The save seemed to spark things up. Both sides created chances and there were several close calls. But we went into the tunnel at the half 0-0. Then, at 57′ Niklas Bendnter took a lovely glancing header off Andrey Arshavin’s free kick to put us up. Unfortunately, we let down our guard and Obafemi Martins steered home an excellent left-footer not 50 seconds later. It was well and truly on at St. James Park.
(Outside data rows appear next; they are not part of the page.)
-- ==== Sys2Proof/Certificates/Slice0/Obligations.lean ====
section
/-! DEFINITION. The statements for the provers. Each docstring cites the rules a statement follows; where a statement
rests on a choice of the model it names the log entry. -/

section

open Sys2Proof Sys2Proof.Machine

/-! ### The queue of commands, and reset -/

/-- Any command `c`: a step with `c` at the front of the queue is `exec c` on the rest of the queue, and a step with no
command waiting lets a microsecond pass (the model's form, log 1). -/
def Obligations.StepRunsFrontCommand : Prop :=
  ∀ (c : Instr) (rest : List Instr) (s : State), step (s.setQueue (c :: rest)) = exec c (s.setQueue rest) ∧
    step (s.setQueue []) = .next (tick (s.setQueue []))

/-- What the spec says the blocks hold right after reset (R5, R19, R41, R55, R79, R99, R112, R129, R130, R137, R146, R177,
and the opening of section 1.3): Timebase UNSET with count, cycle and misses 0 and T 20; the Trunk Interface listening,
driving nothing, its buffers and relay cell set empty; CONFIG, request STANDBY, no listen frame, no cycle source; every peer
UNHEARD with count 0 and without header or sheets; every lane CLOSED, ACCEPTING, its FIFO empty, no unit dropped, without
bytes of annex or audio, assembled frame, cells, target, change, backoff or deferral; every port not receiving and every
return line idle; the schedulers' pointers at ALERT CAPTION and CAPTION, their cursors empty; carousels and store empty,
the marks at the head, every toggle clear and every transfer number 15; alert level 0 with nothing followed, scheduled,
saved, pending or own, no relayed text, idle collectors, no lane alert and no redirect; the event queue empty, the next
sequence number 0, the line idle and NFAULT released. -/
def Obligations.ResetValues : Prop :=
  let s := State.reset
  (s.time.lock = .unset ∧ s.time.localCount = 0 ∧ s.time.cycle = 0 ∧ s.time.misses = 0 ∧ s.time.tolerance = 20) ∧
  (s.trunk.slotState = .listening ∧ s.trunk.driver = none ∧ s.trunk.copy = none ∧
    s.trunk.directory = (.unread, .unread, .unread) ∧ s.trunk.relaySet = [] ∧ s.trunk.relayGot = []) ∧
  (s.mode.mode = .config ∧ s.mode.request = .standby ∧ s.mode.listenCount = 0 ∧ s.mode.cycleSource = none) ∧
  (∀ m, (s.peers.get m).state = .unheard ∧ (s.peers.get m).unheard = 0 ∧ (s.peers.get m).header = none ∧
    ∀ i, (s.peers.get m).sheets.get i = none) ∧
  (∀ i, (s.units.get i).state = .closed ∧ (s.units.get i).intake = .accepting ∧ (s.units.get i).fifo = [] ∧
    (s.units.get i).dropped = 0 ∧ (s.units.get i).split = ⟨0, 0, 0⟩ ∧ (s.units.get i).assembled = none ∧
    (s.tenancy.get i).fragments = [] ∧ (s.tenancy.get i).change = none ∧ (s.tenancy.get i).target = 0 ∧
    (s.tenancy.get i).restoreTarget = none ∧ (s.tenancy.get i).backoff = 0 ∧ (s.tenancy.get i).deferral = .none ∧
    (s.ports.get i).state = .notReceiving) ∧
  (∀ i, s.scheds.get i = ⟨.alertCaption, .caption, none, none⟩) ∧
  (∀ l, (s.captions.get l).entries = [] ∧ (s.captions.get l).dwellEnd = none ∧ (s.captions.get l).cursor = none ∧
    (s.captions.get l).mark = 0 ∧ (s.pictures.get l).mark = 0 ∧
    (s.pictures.get l).order = [] ∧ (s.pictures.get l).cursor = none ∧
    (s.returnLines.get l).sending = none ∧ (s.returnLines.get l).waiting = none ∧
    ∀ id : Fin 256, (s.captions.get l).toggles.get id = false ∧ (s.store.transfers.get l).get id = 15) ∧
  s.store.objects = [] ∧
  (s.alerts.level = 0 ∧ s.alerts.followed = none ∧ s.alerts.scheduled = [] ∧ s.alerts.stack = [] ∧
    s.alerts.pendingAlerts = [] ∧ s.alerts.own = [] ∧ s.alerts.relayTexts = [] ∧ s.alerts.captionCollector = none ∧
    s.alerts.pictureCollector = none ∧ s.alerts.laneAlert = none ∧ s.alerts.redirect = none) ∧
  (s.events.queue = [] ∧ s.events.nextSeq = 0 ∧ s.events.discard = false ∧ s.events.line = .idle ∧
    s.events.nfault = false)
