theorem countP_insertIdx {α : Type} (l : List α) (i : Nat) (a : α) (p : α → Bool) (h : i ≤ l.length) :
    (l.insertIdx i a).countP p = l.countP p + (p a).toNat := by
  induction l generalizing i with
  | nil =>
    obtain rfl : i = 0 := by simpa using h
    cases ha : p a <;> simp [ha]
  | cons b l ih =>
    cases i with
    | zero => cases ha : p a <;> simp [List.countP_cons, ha]
    | succ i =>
      have := ih i (by simpa using h)
      simp only [List.insertIdx_succ_cons, List.countP_cons]
      omega

theorem insertIdx_takeWhile {α : Type} (l : List α) (p : α → Bool) (a : α) :
    l.insertIdx (l.takeWhile p).length a = l.takeWhile p ++ a :: l.dropWhile p := by
  induction l with
  | nil => rfl
  | cons b l ih => by_cases hb : p b = true <;> simp [hb, ih]

/-! ### Operations -/

namespace CaptionCarousel

variable {c : CaptionCarousel}

theorem Sound.reset : resetCaptions.Sound := by
  constructor <;> simp [resetCaptions]

/-- The entry at `i` changed in nothing a law speaks of but its state, the cursor and the rest as the new state asks. -/
theorem Sound.change (h : c.Sound) {i : Nat} {e : CaptionEntry} (he : c.entries[i]? = some e)
    (f : CaptionEntry → CaptionEntry) (hid : ∀ x, (f x).id = x.id) (hp : ∀ x, (f x).priority = x.priority)
    {mark : Nat} {follows : Option Nat} {dwellEnd : Option FramePos} {cursor : Option SendCursor} {toggles : Vector Bool 256}
    (hs : (f e).state = .sending ↔ (cursor.isSome = true))
    (hc : c.cursor.isSome = true → e.state = .sending)
    (hb : (f e).state = .waiting ∨ e.state ≠ .waiting ∨ c.entries.countP (fun x => x.state != .waiting) = 0)
    (hd : dwellEnd.isSome = true ∨
      ((f e).state ≠ .dwelling ∧ (c.dwellEnd.isSome = true → dwellEnd.isSome = true))) :
    Sound ⟨c.entries.modify i f, mark, follows, dwellEnd, cursor, toggles⟩ := by
  have hS := countP_modify c.entries i f (fun x => x.state == .sending) he
  have hB := countP_modify c.entries i f (fun x => x.state != .waiting) he
  have hD := countP_modify c.entries i f (fun x => x.state == .dwelling) he
  have h4 := h.sends
  have h5 := h.busy
  refine ⟨by simpa using h.bound, ?_, ?_, ?_, ?_, ?_⟩
  · simpa only [map_modify_eq _ _ _ _ hid] using h.ids
  · simpa only [map_modify_eq _ _ _ _ hp] using h.order
  · have hpos : e.state = .sending → c.cursor.isSome = true := fun he' => by
      have : 1 ≤ c.entries.countP (fun x => x.state == .sending) :=
        List.countP_pos_iff.mpr ⟨e, List.mem_of_getElem? he, by simp [he']⟩
      split at h4
      · assumption
      · omega
    show (c.entries.modify i f).countP _ = _
    have h1 : (e.state == .sending) = c.cursor.isSome := by
      rw [Bool.eq_iff_iff, beq_iff_eq]; exact ⟨hpos, hc⟩
    have h2 : ((f e).state == .sending) = cursor.isSome := by
      rw [Bool.eq_iff_iff, beq_iff_eq]; exact hs
    simp only [h1, h2] at hS
    rw [h4] at hS
    cases h3 : c.cursor.isSome <;> cases h4 : cursor.isSome <;>
      simp only [h3, h4, Bool.toNat_true, Bool.toNat_false, if_true, Bool.false_eq_true, if_false] at hS ⊢ <;> omega
  · show (c.entries.modify i f).countP _ ≤ 1
    rcases hb with hb | hb | hb
    · simp [hb] at hB; omega
    · have h1 : (e.state != .waiting) = true := by simpa using hb
      rw [h1] at hB
      have := Bool.toNat_le ((f e).state != .waiting)
      simp only [Bool.toNat_true] at hB
      omega
    · have := Bool.toNat_le ((f e).state != .waiting)
      omega
  · rcases hd with hd | ⟨hd, hk⟩
    · exact .inr hd
    · rcases h.dwells with h6 | h6
      · left
        show (c.entries.modify i f).countP _ = 0
        have : ((f e).state == .dwelling) = false := by simpa using hd
        rw [this] at hD
        simp only [Bool.toNat_false] at hD
        omega
      · exact .inr (hk h6)

theorem sending_some (h : c.Sound) {i : Nat} (hi : c.sending = some i) :
    ∃ e, c.entries[i]? = some e ∧ e.state = .sending ∧ c.cursor.isSome = true := by
  obtain ⟨e, he, hs⟩ := findIdx?_getElem? _ _ hi
  refine ⟨e, he, by simpa using hs, ?_⟩
  have : 1 ≤ c.entries.countP (fun x => x.state == .sending) :=
    List.countP_pos_iff.mpr ⟨e, List.mem_of_getElem? he, hs⟩
  have h4 := h.sends
  split at h4
  · assumption
  · omega

theorem sending_none (h : c.Sound) (hi : c.sending = none) : c.cursor.isSome = false := by
  have h0 : c.entries.countP (fun x => x.state == .sending) = 0 := by
    rw [List.countP_eq_zero]
    intro a ha
    have := List.findIdx?_eq_none_iff.mp hi a ha
    simpa using this
  have h4 := h.sends
  cases hc : c.cursor.isSome <;> simp_all
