-- ==== Sys2Proof/Laws/Store.lean ====
section
/-! SUPPORT. The store's bytes: every write keeps the canonical form, and what a byte reads after a write. -/

namespace Sys2Proof.Machine

theorem Memory.wf_cons {a : Nat} {v : Byte} {rest : List Host.Cell} :
    Memory.wf ((a, v) :: rest) = true ↔
      v ≠ 0 ∧ (∀ x ∈ rest.head?, a < x.1) ∧ Memory.wf rest = true := by
  cases rest with
  | nil => simp [Memory.wf]
  | cons x xs => obtain ⟨b, w⟩ := x; simp [Memory.wf, and_assoc]

theorem writeCell_head {addr lo : Nat} {b : Byte} {cells : List Host.Cell} (hlo : lo < addr)
    (h : ∀ x ∈ cells.head?, lo < x.1) (hw : Memory.wf cells = true) :
    ∀ x ∈ (writeCell addr b cells).head?, lo < x.1 := by
  cases cells with
  | nil => unfold writeCell; split <;> simp [hlo]
  | cons c rest =>
    obtain ⟨a, v⟩ := c
    have ha : lo < a := by simpa using h
    unfold writeCell
    split
    · split <;> simp [ha, hlo]
    · split
      · split
        · subst_vars
          intro x hx
          have := (Memory.wf_cons.mp hw).2.1 x hx
          omega
        · simp [hlo]
      · simp [ha]

/-- A write keeps the canonical form. -/
theorem writeCell_wf {addr : Nat} {b : Byte} {cells : List Host.Cell} (h : Memory.wf cells = true) :
    Memory.wf (writeCell addr b cells) = true := by
  induction cells with
  | nil => unfold writeCell; split <;> simp_all [Memory.wf]
  | cons c rest ih =>
    obtain ⟨a, v⟩ := c
    obtain ⟨hv, hhead, hrest⟩ := Memory.wf_cons.mp h
    unfold writeCell
    split
    · split
      · exact h
      · exact Memory.wf_cons.mpr ⟨by assumption, by simpa, h⟩
    · split
      · split
        · exact hrest
        · subst_vars
          exact Memory.wf_cons.mpr ⟨by assumption, hhead, hrest⟩
      · refine Memory.wf_cons.mpr ⟨hv, ?_, ih hrest⟩
        exact writeCell_head (by omega) hhead hrest

theorem readCell_of_lt {addr : Nat} {cells : List Host.Cell} (hw : Memory.wf cells = true)
    (h : ∀ x ∈ cells.head?, addr < x.1) : readCell addr cells = 0 := by
  induction cells with
  | nil => rfl
  | cons c rest ih =>
    obtain ⟨a, v⟩ := c
    have ha : addr < a := by simpa using h
    obtain ⟨-, hhead, hrest⟩ := Memory.wf_cons.mp hw
    rw [readCell, if_neg (by omega)]
    exact ih hrest (fun x hx => lt_trans ha (hhead x hx))

/-- A read after a write: the byte written at its address, and the byte that was there at every other. -/
theorem readCell_writeCell {addr k : Nat} {b : Byte} {cells : List Host.Cell} (hw : Memory.wf cells = true) :
    readCell k (writeCell addr b cells) = if k = addr then b else readCell k cells := by
  induction cells with
  | nil =>
    unfold writeCell
    split
    · rename_i hb
      simp [readCell, hb]
    · by_cases hk : k = addr
      · simp [readCell, hk]
      · simp [readCell, hk, Ne.symm hk]
  | cons c rest ih =>
    obtain ⟨a, v⟩ := c
    obtain ⟨-, hhead, hrest⟩ := Memory.wf_cons.mp hw
    unfold writeCell
    split
    · split
      · by_cases hk : k = addr
        · subst hk
          rw [if_pos rfl, readCell_of_lt hw (by simpa)]; exact (by assumption : b = 0).symm
        · rw [if_neg hk]
      · by_cases hk : k = addr
        · subst hk; simp [readCell]
        · rw [if_neg hk, readCell, if_neg (Ne.symm hk)]
    · split
      · rename_i hlt heq
        subst heq
        split
        · by_cases hk : k = a
          · subst hk
            rw [if_pos rfl, readCell_of_lt hrest hhead]; exact (by assumption : b = 0).symm
          · rw [if_neg hk, readCell, if_neg (Ne.symm hk)]
        · by_cases hk : k = a
          · subst hk; simp [readCell]
          · rw [if_neg hk, readCell, readCell, if_neg (Ne.symm hk), if_neg (Ne.symm hk)]
      · rw [readCell, readCell]
        by_cases hka : a = k
        · subst hka; rw [if_pos rfl, if_neg (by assumption), if_pos rfl]
        · rw [if_neg hka, if_neg hka, ih hrest]

/-- Bytes written through an object keep the canonical form. -/
theorem Obj.write_wf (o : Obj) (i : Nat) (bs : List Byte) {cells : List Host.Cell} (h : Memory.wf cells = true) :
    Memory.wf (o.write i bs cells) = true := by
  induction bs generalizing i cells with
  | nil => exact h
  | cons b bs ih => exact ih (i + 1) (writeCell_wf h)

/-- A byte at an address no written byte goes to is unchanged. -/
theorem Obj.readCell_write_of_ne (o : Obj) (i : Nat) (bs : List Byte) {k : Nat} {cells : List Host.Cell}
    (hw : Memory.wf cells = true) (h : ∀ j, i ≤ j → j < i + bs.length → o.address j ≠ k) :
    readCell k (o.write i bs cells) = readCell k cells := by
  induction bs generalizing i cells with
  | nil => rfl
  | cons b bs ih =>
    rw [Obj.write, ih (i + 1) (writeCell_wf hw) (fun j h1 h2 => h j (by omega) (by simp; omega)),
      readCell_writeCell hw, if_neg]
    exact Ne.symm (h i le_rfl (by simp))

end Sys2Proof.Machine
end

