-- ==== Sys2Proof/Laws/Alerts.lean ====
section
/-! SUPPORT. What the operations of the Alert Controller, relay reassembly and the Annex Schedulers can do: one `BlockStep`
lemma each; what an announced sheet and an alert segment carry; and the identity of highest level. -/

namespace Sys2Proof.Machine.BlockStep

/-- Alert fields other than level, followed alert and takeover stack changed. -/
theorem setAlertsSame (s : State) (x : AlertCtl) (h1 : x.level = s.alerts.level := by rfl)
    (h2 : x.followed = s.alerts.followed := by rfl) (h3 : x.stack = s.alerts.stack := by rfl) : BlockStep s (s.setAlerts x) :=
  setAlerts _ _ (fun h => by unfold AlertCtl.Sound at *; rw [h1, h2, h3]; exact h)

/-- Followed and saved alerts changed in nothing but lead, entry boundary and hold. -/
theorem setAlertsFollowed (s : State) (x : AlertCtl) (h1 : x.level = s.alerts.level)
    (h2 : x.followed.map (fun f => f.ident.level) = s.alerts.followed.map (fun f => f.ident.level))
    (f : Context → Context) (h3 : x.stack = s.alerts.stack.map f) (hl : ∀ c, (f c).level = c.level)
    (hf : ∀ c, (f c).followed.map (fun x => x.ident.level) = c.followed.map (fun x => x.ident.level)) :
    BlockStep s (s.setAlerts x) := by
  refine setAlerts _ _ (fun h => ?_)
  unfold AlertCtl.Sound at *
  rw [h1, h3]
  refine stackSound_map hl hf (fun c hc => ?_) h2 (fun ha => ?_) h
  · have := hf c; rw [hc] at this; simpa using this
  · rw [ha] at h2; simpa using h2

theorem updateOwn (i : Ident) (f : OwnAlert → OwnAlert) (s : State) : BlockStep s (s.updateOwn i f) :=
  setAlertsSame ..

theorem dropKeptText (i : Ident) (s : State) : BlockStep s (dropKeptText i s) := setAlertsSame ..

theorem dropRelayText (i : Ident) (s : State) : BlockStep s (dropRelayText i s) :=
  (dropKeptText ..).trans (setAlertsSame ..)

theorem sweepIdents (before : List Ident) (s : State) : BlockStep s (sweepIdents before s) :=
  forEach (fun _ _ => (discardReserve ..).trans (dropRelayText ..)) _ _

theorem keeping {f : State → State} (h : ∀ s, BlockStep s (f s)) (s : State) : BlockStep s (keeping f s) :=
  (h s).trans (sweepIdents ..)

theorem postAlert (k : EventKind) (n : Node) (i : Ident) (s : State) : BlockStep s (postAlert k n i s) := post ..

theorem updateLaneAlert (s : State) : BlockStep s (updateLaneAlert s) := by
  unfold Machine.updateLaneAlert
  have h1 : BlockStep s (s.setAlerts { s.alerts with laneAlert := s.laneAlertNow }) := setAlertsSame ..
  exact cond _ (refl s) (cond _ (h1.trans (setSched ..)) ((h1.trans (setSched ..)).trans (setAlertTarget ..)))

theorem originate (i : Ident) (s : State) : BlockStep s (originate i s) :=
  ((updateOwn ..).trans (updateLaneAlert _)).trans (updateOwn ..)

theorem takeOver (i : Ident) (s : State) : BlockStep s (takeOver i s) := (updateOwn ..).trans (updateLaneAlert _)

theorem copyShadow (i : Ident) (s : State) : BlockStep s (copyShadow i s) := by
  unfold Machine.copyShadow
  split
  · exact updateOwn ..
  · exact refl s

theorem copyShadows (s : State) : BlockStep s (copyShadows s) := forEach copyShadow _ _

theorem applyRole (i : Ident) (s : State) : BlockStep s (applyRole i s) := by
  unfold Machine.applyRole
  split
  · exact refl s
  · split
    · exact cond _ (refl s) (cond _ (originate ..) (takeOver ..))
    · exact ((updateOwn ..).trans (copyShadow ..)).trans (updateLaneAlert _)
    · exact (updateOwn ..).trans (updateLaneAlert _)

theorem applyRoles (s : State) : BlockStep s (applyRoles s) := forEach applyRole _ _

/-! ### The follower's side -/

theorem holdAlert (a : HeldAlert) (s : State) : BlockStep s (holdAlert a s) := by
  exact (setAlertsSame ..).trans (postAlert ..)

theorem offerAlert (a : HeldAlert) (s : State) : BlockStep s (offerAlert a s) := by
  unfold Machine.offerAlert
  split
  · exact holdAlert ..
  · exact cond _ (holdAlert ..) (refl s)

theorem scheduleAlert (a : HeldAlert) (s : State) : BlockStep s (scheduleAlert a s) := setAlertsSame ..

theorem pruneScheduled (s : State) : BlockStep s (pruneScheduled s) := setAlertsSame ..

theorem switchLead (s : State) : BlockStep s (switchLead s) := by
  unfold Machine.switchLead
  split
  · exact refl s
  · rename_i f hf
    dsimp only
    split
    · exact refl s
    · exact setAlertsFollowed _ _ rfl (by simp [hf]) id (by simp) (fun _ => rfl) (fun _ => rfl)

theorem switchSaved (s : State) : BlockStep s (switchSaved s) := by
  unfold Machine.switchSaved
  refine setAlertsFollowed _ _ rfl rfl _ rfl (fun c => ?_) (fun c => ?_)
  · split
    · split <;> rfl
    · rfl
  · split
    · rename_i f hf
      split <;> simp [hf]
    · rfl

theorem scheduleCandidate (s : State) : BlockStep s (scheduleCandidate s) := by
  unfold Machine.scheduleCandidate
  split
  · exact refl s
  · exact cond _ (scheduleAlert ..) (refl s)

theorem noteEnd (i : Ident) (n : Node) (b : Cycle) (s : State) : BlockStep s (noteEnd i n b s) := setAlertsSame ..

theorem noteLeadEnds (s : State) : BlockStep s (noteLeadEnds s) := setAlertsSame ..

theorem judgeAlerts (s : State) : BlockStep s (judgeAlerts s) :=
  (((((pruneScheduled _).trans (switchLead _)).trans (switchSaved _)).trans (noteLeadEnds _)).trans
    (scheduleCandidate _)).trans (forEach offerAlert _ _)

theorem updateRedirect (s : State) : BlockStep s (updateRedirect s) := setAlertsSame ..

theorem pictureGap (i : Ident) (s : State) : BlockStep s (pictureGap i s) := by
  unfold Machine.pictureGap
  split
  · exact refl s
  · dsimp only
    split
    · exact (discardReserve ..).trans (setAlertsSame ..)
    · exact setAlertsSame ..

theorem syncRelay (s : State) : BlockStep s (syncRelay s) := by
  unfold Machine.syncRelay
  refine cond _ (refl s) ?_
  dsimp only
  split
  · exact (pictureGap ..).trans (setAlertsSame ..)
  · exact setAlertsSame ..

theorem noteRedirect (s : State) : BlockStep s (noteRedirect s) := setAlertsSame ..

theorem noteYields (s : State) : BlockStep s (noteYields s) := setAlertsSame ..

theorem judged (s : State) : BlockStep s (judged s) :=
  (((judgeAlerts s).trans (noteRedirect _)).trans (noteYields _)).trans (syncRelay _)

theorem unschedule (i : Ident) (n : Node) (s : State) : BlockStep s (unschedule i n s) := setAlertsSame ..

theorem lose_ident (f : Followed) (o : Option Node) : (f.lose o).ident = f.ident := by
  unfold Followed.lose; split <;> rfl

theorem loseLead (m : Node) (i : Ident) (s : State) : BlockStep s (loseLead m i s) := by
  unfold Machine.loseLead
  refine setAlertsFollowed _ _ rfl ?_ _ rfl (fun c => rfl) (fun c => ?_)
  · cases s.alerts.followed with
    | none => rfl
    | some f => simp only [Option.map_some]; split <;> simp [lose_ident]
  · cases c.followed with
    | none => rfl
    | some f => simp only [Option.map_some]; split <;> simp [lose_ident]

theorem headerFor (m : Node) (h : Header) (i : Ident) (s : State) : BlockStep s (headerFor m h i s) := by
  unfold Machine.headerFor
  split
  · exact (unschedule ..).trans (noteEnd ..)
  · split
    · split
      · exact (unschedule ..).trans (noteEnd ..)
      · exact refl s
    · exact loseLead ..
    · exact loseLead ..

theorem headerStored (m : Node) (b : Option Header) (h : Header) (s : State) :
    BlockStep s (headerStored m b h s) := by
  unfold Machine.headerStored
  exact cond _ (keeping (fun s => ((copyShadows s).trans (forEach (headerFor m h) _ _)).trans (judged _)) s) (refl s)

theorem peerLossAlerts (m : Node) (s : State) : BlockStep s (peerLossAlerts m s) := by
  unfold Machine.peerLossAlerts
  exact cond _ (keeping (fun s => (forEach (loseLead m) _ _).trans (judged _)) s) (refl s)

/-! ### Entry and exit -/

theorem squeezeLane (y : Nat) (l : Lane) (s : State) : BlockStep s (squeezeLane y l s) := by
  unfold Machine.squeezeLane
  refine cond _ (refl s) ((shrinkLane l (giveFor y (s.cells (.svc l)) (s.floorCells l)) s).trans ?_)
  dsimp only
  split <;> first | exact refl _ | exact (onTenancy ..).trans (setLaneState ..)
But it wouldn’t be very long before Arsenal turned it off for the opposition. At 63′ Robin van Persie put a nice ball in front of Abou Diaby who drove home to snatch back the lead. Three minutes later, RvP once again put the perfect feed out in front of Samir Nasri, who positively threaded the needle low right to slide our third past the outstretched fingers of Harper. Several more chances were made and the wind just went out of Newcastle. Match over.
All in all, a strong performance from the Gunners. The win puts us three points out in front of Aston Villa for fourth. The complete thumping they received at the hands of Liverpool yesterday means we now have a seemingly insurmountable +14 goal differential over them. In the very real possibility that we wind up level with them on points, it could mean the difference in who goes to the Champions League next season. In other news, both Chelsea & Man U were beaten, making the Top Four grouping even tighter. We’re now only 6 points off Chelsea for 3rd, 9 from Liverpool in 2nd, and 10 points off Man U in 1st. The run up will be exciting as we play two of the three.
And now our featured Poofta of the Week: Damien Duff. Ol’ Damien decided he’d like to get his side the lead by throwing himself to the turf inside the area when he was bumped by Samir Nasri. But, unlike a Professional Poofta, his timing was a bit off. He waited just a bit too long to throw his arms out and pitch himself over like a sack of shit. And the immediate pleading looks to the ref need some work, Damien. Not at all convincing. I think some mirror time is in order if you’re going to cheat, wouldn’t you say? You’ve gotten a bit rusty.